• **Directions**
From the entries, copy each line that includes "Core".

======== Data

-- ==== Sys2Proof/Machine/Core.lean ====
section
/-! DEFINITION. The machine the host reads. -/

def Sys2Proof.core : Host.Core :=
  { State := Sys2Proof.Machine.State, Fault := Sys2Proof.Machine.Fault,
    Refusal := Sys2Proof.Machine.Refusal, step := Sys2Proof.Machine.step, reset := Sys2Proof.Machine.State.reset }
end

================

• **Answer section**
-- ==== Sys2Proof/Machine/Core.lean ====
def Sys2Proof.core : Host.Core :=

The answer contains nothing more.